En cuanto a la cuestión relativa a la apatridia, como se expresa en la Resolución que resuelve el reexamen, lo que se está valorando es lo alegado en la solicitud de protección internacional, no siendo la decisión de autorización de entrada a territorio de la persona interesada para continuar con el procedimiento de apatridia competencia de la Oficina de Asilo y Refugio.

Efectivamente, de haberse producido la solicitud de apatridia, se habrá seguido los trámites correspondientes, pero ésta es cuestión ajena al presente recurso.

De todo lo dicho resulta la desestimación del recurso.

TERCERO : Procede imponer las costas al recurrente, conforme a los criterios contenidos en el artículo 139.1 de la Ley Reguladora de la Jurisdicción Contenciosa Administrativa, al ser la sentencia desestimatoria, hasta un máximo de mil euros.

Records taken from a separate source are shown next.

@[simp] theorem State.setStale_part (r : Req) (p : Nat) (b : Bool) :
    (s.setStale r p b).part = s.part := by unfold State.setStale; exact s.setSide_part _ _
@[simp] theorem State.setStale_now (r : Req) (p : Nat) (b : Bool) :
    (s.setStale r p b).now = s.now := by unfold State.setStale; exact s.setSide_now _ _
@[simp] theorem State.setStale_regs (r : Req) (p : Nat) (b : Bool) :
    (s.setStale r p b).regs = s.regs := by unfold State.setStale; exact s.setSide_regs _ _
@[simp] theorem State.setStale_act (r : Req) (p : Nat) (b : Bool) :
    (s.setStale r p b).act = s.act := by unfold State.setStale; exact s.setSide_act _ _
@[simp] theorem State.setStale_aon (r : Req) (p : Nat) (b : Bool) :
    (s.setStale r p b).aon = s.aon := by unfold State.setStale; exact s.setSide_aon _ _
@[simp] theorem State.setStale_commits (r : Req) (p : Nat) (b : Bool) :
    (s.setStale r p b).commits = s.commits := by unfold State.setStale; exact s.setSide_commits _ _
@[simp] theorem State.setStale_follies (r : Req) (p : Nat) (b : Bool) :
    (s.setStale r p b).follies = s.follies := by unfold State.setStale; exact s.setSide_follies _ _
@[simp] theorem State.setStale_plls (r : Req) (p : Nat) (b : Bool) :
    (s.setStale r p b).plls = s.plls := by unfold State.setStale; exact s.setSide_plls _ _
@[simp] theorem State.setStale_pwr (r : Req) (p : Nat) (b : Bool) :
    (s.setStale r p b).pwr = s.pwr := by unfold State.setStale; exact s.setSide_pwr _ _
@[simp] theorem State.setStale_wrd (r : Req) (p : Nat) (b : Bool) :
    (s.setStale r p b).wrd = s.wrd := by unfold State.setStale; exact s.setSide_wrd _ _
@[simp] theorem State.setStale_bist (r : Req) (p : Nat) (b : Bool) :
    (s.setStale r p b).bist = s.bist := by unfold State.setStale; exact s.setSide_bist _ _
@[simp] theorem State.setStale_gbk (r : Req) (p : Nat) (b : Bool) :
    (s.setStale r p b).gbk = s.gbk := by unfold State.setStale; exact s.setSide_gbk _ _
@[simp] theorem State.setStale_enc (r : Req) (p : Nat) (b : Bool) :
    (s.setStale r p b).enc = s.enc := by unfold State.setStale; exact s.setSide_enc _ _
@[simp] theorem State.setStale_sdl (r : Req) (p : Nat) (b : Bool) :
    (s.setStale r p b).sdl = s.sdl := by unfold State.setStale; exact s.setSide_sdl _ _
@[simp] theorem State.setStale_hsc (r : Req) (p : Nat) (b : Bool) :
    (s.setStale r p b).hsc = s.hsc := by unfold State.setStale; exact s.setSide_hsc _ _
@[simp] theorem State.setStale_trg (r : Req) (p : Nat) (b : Bool) :
    (s.setStale r p b).trg = s.trg := by unfold State.setStale; exact s.setSide_trg _ _
@[simp] theorem State.setStale_ref (r : Req) (p : Nat) (b : Bool) :
    (s.setStale r p b).ref = s.ref := by unfold State.setStale; exact s.setSide_ref _ _
@[simp] theorem State.setStale_stm (r : Req) (p : Nat) (b : Bool) :
    (s.setStale r p b).stm = s.stm := by unfold State.setStale; exact s.setSide_stm _ _
@[simp] theorem State.setStale_ing (r : Req) (p : Nat) (b : Bool) :
    (s.setStale r p b).ing = s.ing := by unfold State.setStale; exact s.setSide_ing _ _
@[simp] theorem State.setStale_trl (r : Req) (p : Nat) (b : Bool) :
    (s.setStale r p b).trl = s.trl := by unfold State.setStale; exact s.setSide_trl _ _
@[simp] theorem State.setStale_fir (r : Req) (p : Nat) (b : Bool) :
    (s.setStale r p b).fir = s.fir := by unfold State.setStale; exact s.setSide_fir _ _
@[simp] theorem State.setStale_railAt (r : Req) (p : Nat) (b : Bool) :
    (s.setStale r p b).railAt = s.railAt := by unfold State.setStale; exact s.setSide_railAt _ _
@[simp] theorem State.setStale_onk (r : Req) (p : Nat) (b : Bool) :
    (s.setStale r p b).onk = s.onk := by unfold State.setStale; exact s.setSide_onk _ _
@[simp] theorem State.setStale_tx (r : Req) (p : Nat) (b : Bool) :
    (s.setStale r p b).tx = s.tx := by unfold State.setStale; exact s.setSide_tx _ _
@[simp] theorem State.setStale_alerts (r : Req) (p : Nat) (b : Bool) :
    (s.setStale r p b).alerts = s.alerts := by unfold State.setStale; exact s.setSide_alerts _ _
@[simp] theorem State.setStale_cam (r : Req) (p : Nat) (b : Bool) :
    (s.setStale r p b).cam = s.cam := by unfold State.setStale; exact s.setSide_cam _ _
@[simp] theorem State.setStale_blv (r : Req) (p : Nat) (b : Bool) :
    (s.setStale r p b).blv = s.blv := by unfold State.setStale; exact s.setSide_blv _ _
@[simp] theorem State.setStale_qlp (r : Req) (p : Nat) (b : Bool) :
    (s.setStale r p b).qlp = s.qlp := by unfold State.setStale; exact s.setSide_qlp _ _
@[simp] theorem State.setStale_mem (r : Req) (p : Nat) (b : Bool) :
    (s.setStale r p b).mem = s.mem := by unfold State.setStale; exact s.setSide_mem _ _
@[simp] theorem State.setStale_poison (r : Req) (p : Nat) (b : Bool) :
    (s.setStale r p b).poison = s.poison := by unfold State.setStale; exact s.setSide_poison _ _
@[simp] theorem State.setStale_drc (r : Req) (p : Nat) (b : Bool) :
    (s.setStale r p b).drc = s.drc := by unfold State.setStale; exact s.setSide_drc _ _
@[simp] theorem State.setStale_net (r : Req) (p : Nat) (b : Bool) :
    (s.setStale r p b).net = s.net := by unfold State.setStale; exact s.setSide_net _ _
@[simp] theorem State.setStale_tb (r : Req) (p : Nat) (b : Bool) :
    (s.setStale r p b).tb = s.tb := by unfold State.setStale; exact s.setSide_tb _ _
@[simp] theorem State.setStale_pcie (r : Req) (p : Nat) (b : Bool) :
    (s.setStale r p b).pcie = s.pcie := by unfold State.setStale; exact s.setSide_pcie _ _
@[simp] theorem State.setStale_axes (r : Req) (p : Nat) (b : Bool) :
    (s.setStale r p b).axes = s.axes := by unfold State.setStale; exact s.setSide_axes _ _
@[simp] theorem State.setStale_fnt (r : Req) (p : Nat) (b : Bool) :
    (s.setStale r p b).fnt = s.fnt := by unfold State.setStale; exact s.setSide_fnt _ _
@[simp] theorem State.setStale_mon (r : Req) (p : Nat) (b : Bool) :
    (s.setStale r p b).mon = s.mon := by unfold State.setStale; exact s.setSide_mon _ _
@[simp] theorem State.setStale_mechXtal (r : Req) (p : Nat) (b : Bool) :
    (s.setStale r p b).mechXtal = s.mechXtal := by unfold State.setStale; exact s.setSide_mechXtal _ _
@[simp] theorem State.setStale_gth (r : Req) (p : Nat) (b : Bool) :
    (s.setStale r p b).gth = s.gth := by unfold State.setStale; exact s.setSide_gth _ _
@[simp] theorem State.setStale_fsh (r : Req) (p : Nat) (b : Bool) :
    (s.setStale r p b).fsh = s.fsh := by unfold State.setStale; exact s.setSide_fsh _ _
@[simp] theorem State.setStale_flash (r : Req) (p : Nat) (b : Bool) :
    (s.setStale r p b).flash = s.flash := by unfold State.setStale; exact s.setSide_flash _ _
@[simp] theorem State.setStale_svnFloor (r : Req) (p : Nat) (b : Bool) :
    (s.setStale r p b).svnFloor = s.svnFloor := by unfold State.setStale; exact s.setSide_svnFloor _ _
@[simp] theorem State.setStale_emitted (r : Req) (p : Nat) (b : Bool) :
    (s.setStale r p b).emitted = s.emitted := by unfold State.setStale; exact s.setSide_emitted _ _
@[simp] theorem State.setStale_free (r : Req) (p : Nat) (b : Bool) :
    (s.setStale r p b).free = s.free := by unfold State.setStale; exact s.setSide_free _ _
@[simp] theorem State.setStale_pending (r : Req) (p : Nat) (b : Bool) :
    (s.setStale r p b).pending = s.pending := by unfold State.setStale; exact s.setSide_pending _ _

VISTOS los preceptos citados y demás de general y pertinente aplicación, en nombre de su Majestad el Rey y por el poder que nos otorga la Constitución:

Fallo

Que desestimando el recurso contencioso administrativo interpuesto por Don Juan Antonio , y en su nombre y representación el Procurador Sr. Dº Sergio Cabezas Llanas, frente a la Administración del Estado, dirigida y representada por el Sr. Abogado del Estado, sobre Resoluciones del Ministerio del Interior de fechas 7 y 11 de mayo de 2022, debemos declarar y declaramos ser ajustada a Derecho la Resolución impugnada, y en consecuencia debemos confirmarla y la confirmamos, con imposición de costas al recurrente, hasta un máximo de mil euros.

Así por ésta nuestra sentencia, que se notificará haciendo constar que es susceptible de recurso de casación que deberá prepararse ante esta Sala en el plazo de 30 días contados desde el siguiente al de su notificación y en el escrito de preparación del recurso deberá acreditarse el cumplimiento de los requisitos establecidos en el artículo 89.2 de la Ley de la Jurisdicción justificando el interés casacional objetivo que presenta; siguiendo las indicaciones prescritas en el artículo 248 de la Ley Orgánica 6/1985, y testimonio de la cual será remitido en su momento a la oficina de origen a los efectos legales junto con el expediente, en su caso, lo pronunciamos, mandamos y firmamos.

PUBLICACIÓN / Leída y publicada ha sido la anterior sentencia por la Ilma. Sra. Magistrada Ponente de la misma, estando celebrando audiencia pública en el mismo día de la fecha, la Sala de lo Contencioso Administrativo de la Audiencia Nacional.